They were sitting against the north wall of the cave, or at least Spyrling was, his back against the rock, his legs straight out before him. Sybil, sitting cross-legged before him, stared at his skinny ankles. “You did your duty,” Spyrling said to Scholastica. “She came back safe. We’re all safe. The dragons are gone.” Scholastica leered at him. He sighed.
“That knight didn’t seem worried about Alkahest being safe, from what you said,” muttered Sybil. “Anyway … we should figure out how to get her back home.”
“I’m staying,” said Spyrling.
Scholastica paused in her pacing. “What?” said Sybil.
“Those forest chambers need me,” said Spyrling. “Can’t leave Kezia to heal them all on her own.”
“Oh, it’s the forest you’re worried about,” said Sybil. “Not Kezia. Not her at all.” Spyrling smiled in a way she didn’t like.
“You swore an oath,” said Scholastica, very seriously and child-like.
“I’ve sworn different oaths, to different people,” said Spyrling. He looked at Sybil, and then back to Scholastica. “This one takes precedence. She’s a vala, and now she doesn’t have a community … I have to stay with her. To help.”
“Help with what?” asked Sybil.
Spyrling’s smile spread. “You know. Fertility magic. Making things grow.”
Scholastica gave a bark of laughter. “How to spread your seeds!” It wasn’t right, for someone her age to say that, thought Sybil. She stood, and kicked Spyrling in the thigh, hard. He gasped in pain as Scholastica laughed again.
“Alkahest’s our friend,” said Sybil. “You’re going to abandon her to go play with an elf girl!”
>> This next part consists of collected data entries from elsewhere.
/-! ### Address translation -/

/-- R236, R428, R429: the host's answer for a page a die asked for enters its ATS cache and the accesses that wait for the page go on; an answer nobody asked
for changes nothing. A page response takes the request off those sent. An Invalidate drops the range from every cache, once no
load uses it, and is answered. -/
def Obligations.HostTranslation : Prop :=
  ∀ (d : DieId) (va len : BitVec 48) (host : BitVec 52) (perm : BitVec 3) (code : BitVec 2) (s : State),
    let page := va.toNat / 4096 * 4096
    let e : AtcEnt := ⟨page, hostMem (host.toNat / 4096 * 4096), perm.getLsbD 0, perm.getLsbD 1, perm.getLsbD 2⟩
    let used := allDies.flatMap fun d => ((s.die d).atc.filter fun e =>
      decide (e.va < va.toNat + len.toNat) && decide (va.toNat < e.va + 4096)).map fun e => (e.pa, 4096)
    ((s.die d).atsWait.contains page = false → exec (.atsTranslationCompletion d va host perm) s = .next s) ∧
    ((s.die d).atsWait.contains page = true → exec (.atsTranslationCompletion d va host perm) s =
      .next (((s.modDie d fun D => { D with atsWait := D.atsWait.erase page
                                            atc := cacheAdd 2048 (D.atc.filter fun x => x.va != page) e }).wakeAtsCores d page).wakeAtsEngines d page)) ∧
    (s.priSend.host.priSent.contains (d.toNat * 2 ^ 48 + page) = false → exec (.priResponse d va code) s = .next s.priSend) ∧
    (s.priSend.host.priSent.contains (d.toNat * 2 ^ 48 + page) = true → code = 0 →
      let u : State := { s.priSend with host := { s.priSend.host with priSent := s.priSend.host.priSent.erase (d.toNat * 2 ^ 48 + page) } }
      let u := (u.modDie d fun D => { D with priWait := D.priWait.erase page, atc := D.atc.filter fun x => x.va != page }).dropPage d page
      exec (.priResponse d va code) s = .next
        ((((List.range 256).map fun i => (BitVec.ofNat 10 (d.toNat * 256 + i) : CoreId)).foldl (fun s c => s.priCore c page true) u).wakeAtsEngines
          d page) ∧ ∀ c, dieOf c = d → ∀ x ∈ (u.core c).tlb, x.va ≠ page) ∧
    (s.inUse used = true → exec (.atsInvalidate va len) s = .next s) ∧
    (s.inUse used = false → ∃ t, exec (.atsInvalidate va len) s = .next t ∧ t.out = s.out ++ [.host 1 [va.toNat, len.toNat]] ∧
      t.mem = s.mem ∧ (∀ g, ∀ x ∈ (t.die g).atc, x.va + 4096 ≤ va.toNat ∨ va.toNat + len.toNat ≤ x.va) ∧
      ∀ c, ∀ x ∈ (t.core c).tlb, x.va + x.size ≤ va.toNat ∨ va.toNat + len.toNat ≤ x.va)

/-! ### Host commands -/

/-- R434, R437, R442, R445: where a packet of the current version is the one whose turn it is and its opcode is a row's, the row takes it:
the ring's head moves past it, it joins the commands in flight, and it takes effect at once, the module not being FATAL and the
twin not SPLIT for its opcode; or, what it waits for not having come, it waits with a DEFERRED reply. -/
def Obligations.HostCommands : Prop :=
  ∀ (mirdig : BitVec 256) (p : HostRow) (r : RingId) (k : Packet) (slot : Nat) (s : State), p.listed mirdig →
    s.nextRing = some (r, ⟨some k, slot⟩) → s.logHead = none → pkOp k = p.op → pkVersion k = 2 →
    let x := (s.advance r).cmdOf r k slot s.host.consumed false
    let S := (s.advance r).enlist x k
    (S.bit MOD_ERR_STATUS MOD_ERR_STATUS.FATAL = false ∨ fatalOps.contains p.op = true) → (S.twin ≠ 5 ∨ splitOp p.op = false) →
    (S.cmdReady x = true → exec (p.cmd r) s = .next (p.eff S x).settle) ∧
    (S.cmdReady x = false → p.op ≠ 0x78 →
      exec (p.cmd r) s = .next (((S.modCmd x.id fun c => { c with data := [waitMark, 0] }).defer x.id).settle))

/-- R390, R443, R445, R497: a packet that may not run is answered and does nothing else: HW_ERROR in the FATAL state, SPLIT in the SPLIT state.
An unassigned opcode is answered UNSUPPORTED. A row that is not the packet's, or a ring whose turn it is not, changes nothing. -/
def Obligations.HostCommandsRefused : Prop :=
  ∀ (mirdig : BitVec 256) (p : HostRow) (r q : RingId) (k : Packet) (slot : Nat) (s : State), p.listed mirdig → s.logHead = none →
    (s.nextRing = none → exec (p.cmd r) s = .next s) ∧
    (s.nextRing = some (q, ⟨some k, slot⟩) → (q ≠ r ∨ pkOp k ≠ p.op) → exec (p.cmd r) s = .next s) ∧
    (s.nextRing = some (r, ⟨some k, slot⟩) → pkVersion k = 2 →
      let x := (s.advance r).cmdOf r k slot s.host.consumed false
      let S := (s.advance r).enlist x k
      let fatal := S.bit MOD_ERR_STATUS MOD_ERR_STATUS.FATAL && !fatalOps.contains (pkOp k)
      (pkOp k = p.op → fatal = true → exec (p.cmd r) s = .next (S.reply x stHwError).settle) ∧
      (pkOp k = p.op → fatal = false → S.twin = 5 → splitOp p.op = true → exec (p.cmd r) s = .next (S.reply x stSplit).settle) ∧
      (assigned.contains (pkOp k) = false → fatal = false → (S.twin ≠ 5 ∨ splitOp (pkOp k) = false) →
        exec (.unassignedOpcode r) s = .next (S.reply x stUnsupported).settle))

/-- R440: a forerunner packet takes effect as its opcode's command where the list of R440 has it, and is answered UNSUPPORTED where not. -/
def Obligations.ForerunnerPackets : Prop :=
  ∀ (r : RingId) (k : Packet) (slot : Nat) (s : State),
    s.nextRing = some (r, ⟨some k, slot⟩) → s.logHead = none → pkVersion k = 1 →
    let x := (s.advance r).cmdOf r k slot s.host.consumed false
    let S := (s.advance r).enlist x k
    exec (.v1Packet r) s = .next (S.runCmd x 0).settle ∧
    (v1Ops.contains (pkOp k) = false → exec (.v1Packet r) s = .next (S.reply x stUnsupported).settle)

/-- R435, R436, R441: a reply on a completion ring that is on, has room and holds nothing is written at its tail as 32 bytes: TAG, STATUS, the
submission ring with the phase in bit 7, the time in µs, three words; the tail moves on, its phase turning over at the ring's end,
and no other byte of memory changes. -/
def Obligations.ReplyWritten : Prop :=
  ∀ (r : RingId) (k : Packet) (status : BitVec 8) (a b c : Nat) (s : State),
    let q := s.cqOf r
    let ix := s.fld (CMD_CQ_TAIL q) CMD_CQ_TAIL.INDEX
    let ph := s.fld (CMD_CQ_TAIL q) CMD_CQ_TAIL.PHASE
    let n := 16 * 2 ^ min (s.fld (CMD_CQ_CFG q) CMD_CQ_CFG.SIZE) 8
    let at_ := CMD_CQ_BASE.ADDR.get (s.rd (CMD_CQ_BASE q)) * 32 + ix * 32
    let t := s.post r k status [a, b, c]
    s.cqFull q = false → s.host.held.get (fun _ => []) q = [] →
    t.rdMem at_ 32 = toLe 2 (pkTag k).toNat ++ toLe 1 status.toNat ++ toLe 1 (r.toNat + ph * 128) ++ toLe 4 (s.now / 1000) ++
      toLe 8 a ++ toLe 8 b ++ toLe 8 c ∧
    (∀ x, x < at_ ∨ at_ + 32 ≤ x → t.mem.get memZero x = s.mem.get memZero x) ∧
    t.fld (CMD_CQ_TAIL q) CMD_CQ_TAIL.INDEX = (if ix + 1 = n then 0 else ix + 1) % 4096 ∧
    t.fld (CMD_CQ_TAIL q) CMD_CQ_TAIL.PHASE = (if ix + 1 = n then (1 - ph) else ph) % 2

/-! ### The update engine -/

/-- R321, R322, R330, R331, R332, R343: an engine that waits for a layer's gradient begins Pass A of it once the gradient is there; a Pass
A in progress ends; with every Pass A behind it the module's sum is sent once; a Pass B in progress ends; a rule-0 launch that is
over ends its layer; and the step commits, or ends after a late error, once everything it waits for has happened. Before that
none of these does anything of its own, and an engine whose clock has stopped does none of it (R317). -/
def Obligations.UpdateEvents : Prop :=
  ∀ (r : RegionId) (s : State),
    (∀ i l, s.nextA r = some (i, l) → s.phase ≠ 0 → s.engNow r = 1 → s.rclocked r = true → s.gradReady i l = true →
      ∃ t, exec (.passAStart r) s = .next t ∧ UPD_STATUS.STATE.get (t.rd (UPD_STATUS r.toNat)) = 2 ∧
        UPD_STATUS.LAYER.get (t.rd (UPD_STATUS r.toNat)) = i % 2 ^ UPD_STATUS.LAYER.len ∧
        (∀ a, a ≠ UPD_STATUS r.toNat → t.rd a = s.rd a) ∧ t = { s with regs := t.regs }) ∧
    (s.nextA r = none ∨ s.phase = 0 ∨ s.engNow r ≠ 1 ∨ s.rclocked r = false → exec (.passAStart r) s = .next s) ∧
    (s.phase ≠ 0 → s.engNow r = 2 → exec (.passADone r) s = .next (s.endA r).settle) ∧
    (s.phase = 0 ∨ s.engNow r ≠ 2 → exec (.passADone r) s = .next s) ∧
    (s.phase = 2 → s.allA = true → s.upd.sent = false → exec .normContribute s = .next s.contributeNorm.settle) ∧
    (s.phase ≠ 2 ∨ s.upd.sent = true → exec .normContribute s = .next s) ∧
    (s.rclocked r = false → s.endA r = s ∧ s.endB r = s) ∧
    exec (.passBLayerDone r) s = .next (s.endB r).settle ∧ (s.inB r = none → s.endB r = s) ∧
    exec (.rule0LaunchDone r) s = .next (s.rule0Done r).settle ∧ (s.rule0Over r = none → s.rule0Done r = s) ∧
    (s.canCommit = true → exec .stepCommit s = .next s.commit.settle) ∧
    (s.canCommit = false → s.phase = 2 → s.upd.late = true → s.allB = true → exec .stepCommit s = .next s.lateEnd.settle) ∧
    (s.canCommit = false → s.phase ≠ 2 ∨ s.upd.late = false → exec .stepCommit s = .next s.settle)

/-! ### The fabric -/

/-- R348, R350, R351, R352, R355, R363 to R367, R370: a frame on a fabric port that is not UP is not received; one from a module that its
GROUP and SRANK do not name is counted foreign; one that is received, and in order where it is numbered, is taken: a segment or a
CREDIT with its grant, an ACK that opens a path, a NAK by sending again, an ABORT of the attempt, a barrier arrival. -/
def Obligations.FabricFrames : Prop :=
  ∀ (pt : BitVec 5) (f : Frame) (s u : State),
    let port := pt.toNat
    port < 24 →
    (s.portUp port = false →
      ∀ i ∈ [Instr.rs pt f, .ag pt f, .normUp pt f, .normDown pt f, .ack pt f, .nak pt f, .credit pt f, .barrier pt f, .abort pt f, .probe pt f],
        exec i s = .next s) ∧
    (s.portUp port = true → s.knownPeer port f = false →
      ∀ i ∈ [Instr.rs pt f, .ag pt f, .normUp pt f, .normDown pt f, .ack pt f, .nak pt f, .credit pt f, .barrier pt f, .abort pt f, .probe pt f],
        exec i s = .next (s.bump FAB_FOREIGN)) ∧
    (s.receive port f true = (u, true) →
      exec (.rs pt f) s = .next ((u.takeGrant f).segment port 1 f).settle ∧ exec (.ag pt f) s = .next ((u.takeGrant f).segment port 2 f).settle ∧
      exec (.normUp pt f) s = .next ((u.takeGrant f).segment port 3 f).settle ∧
      exec (.normDown pt f) s = .next ((u.takeGrant f).segment port 4 f).settle ∧
      exec (.credit pt f) s = .next (u.takeGrant f).settle ∧
      (u.inAttempt f = true → exec (.abort pt f) s = .next (u.stepAbandon stAborted).settle) ∧
      (u.inAttempt f = false → exec (.abort pt f) s = .next (u.bump FAB_LATE)) ∧
      (∀ n : BitVec 6, f.tag.toNat = n.toNat →
        exec (.barrier pt f) s = .next ((u.barGot n.toNat f.group.toNat f.srank.toNat f.rsn.toNat).barTry 0 n).settle)) ∧
    (s.receive port f false = (u, true) →
      ((u.path port f.src.toNat).opening = true → f.apsn.toNat = (u.path port f.src.toNat).psn →
        exec (.ack pt f) s = .next (u.pathOpened port f.src.toNat).settle) ∧
      exec (.nak pt f) s = .next (u.retryPath port f.src.toNat f.apsn.toNat).settle ∧
      ((u.path port f.src.toNat).rOpen = false → exec (.probe pt f) s =
        .next (((u.setPath { u.path port f.src.toNat with rOpen := true, expect := f.psn.toNat, naked := false, since := 0 }).portCount
          port 1).sendAck port f.src.toNat)))

/-- R351: of a known peer's frames on an open path that acknowledges nothing new, the one whose PSN is expected is accepted and the
next one expected; a PSN before it is counted a duplicate and not accepted; one after a gap is not accepted and asked for once; on a port that
a pause holds the NAK waits. -/
def Obligations.FramesInOrder : Prop :=
  ∀ (port : Nat) (f : Frame) (s : State),
    let p := s.path port f.src.toNat
    port < 24 → s.portUp port = true → s.knownPeer port f = true → p.unacked = [] → p.rOpen = true →
    (f.psn.toNat = p.expect → (s.receive port f true).2 = true ∧
      ((s.receive port f true).1.path port f.src.toNat).expect = (p.expect + 1) % 2 ^ 32) ∧
    (f.psn.toNat ≠ p.expect → (s.receive port f true).2 = false ∧ ((s.receive port f true).1.path port f.src.toNat).expect = p.expect) ∧
    (f.psn.toNat ≠ p.expect → psnBefore f.psn.toNat p.expect = false → p.naked = true → s.receive port f true = (s, false)) ∧
    (f.psn.toNat ≠ p.expect → psnBefore f.psn.toNat p.expect = false → p.naked = false →
      ((s.receive port f true).1.path port f.src.toNat).naked = true ∧
      (s.fab.paused.contains port = false → (s.receive port f true).1.out.length = s.out.length + 1) ∧
      (s.fab.paused.contains port = true → (s.receive port f true).1.fab.txHeld.length = s.fab.txHeld.length + 1))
“You didn’t have to kick so hard,” he grumbled. “That hurt, Sybil.”
She turned, and ran toward the inn, away from him. He was a fool anyway. And Scholastica just liked hurting people, and watching them be hurt. What did she care for either of them? If they didn’t care, why should she?
“I think you’re very young,” said Alexander, “and I think you are looking for something from me, but you don’t want to say what it is. Nor do I know enough to guess.”
Irkalla’s stare changed; some muscle in her face shifted. “I want you to tell me why we’re in Fell Gard,” she said. “How’s that, to begin with? Tell me that. And what we should do, now that we’re here.”
“Support each other,” he said at once. “Trust one another, when we have no reason to.”
She laughed. “Do you know what I hate, priest? Alexander. What I hate more than anything?”
“I have no idea,” he said.
“Illusion,” she told him.
“Hush,” said Tice. “Hush, Edith. It’s just Clement of the Line Alwin. You remember Clement.”
“Yah,” said Edith. Tice chose to interpret that as agreement.
Tice didn’t know what she was going to do. They’d come back from church to find arrows everywhere and blood and dead things. Bodies like mortals, but bigger, and blue. Orcs, she’d heard they were called. She had to clean it all up, and then make some dinner for her and Edith from the fruits in the garden, and then — what would they do? There wasn’t enough food in the garden to last them. Their fields weren’t big, weren’t big at all, but were all they had. Tice had sat down in her doorway to think about this; and then Edith had begun to scream, because someone — Clement — was coming.
(Poor Edith. With all the talk now about prophets and miracles, Tice wondered if Edith could be helped. Probably not. Better not to begin hoping. That was what life had taught her, and taught her well: don’t hope for a miracle. Just go out and work hard, and believe that everything around you was a miracle, good or ill. Everything.)
“Hello, Tice,” said Clement, suddenly shy around her, as he always was. It was touching, in a man his age, like her in the fourth decade of a life well-lived but hard. “Have you heard?”
“Probably not,” she said with a sigh. “What’s the news, then?”
“Nigel carried a message from Lina at the inn to Hugh,” Clement told her. “There’s more out there. Hob-goblins and such. We have to be ready for another attack.”
“Another?” she said. “Oh, Clement, Oak and Holly save us, and by the Three Unions, how many will we have to face?”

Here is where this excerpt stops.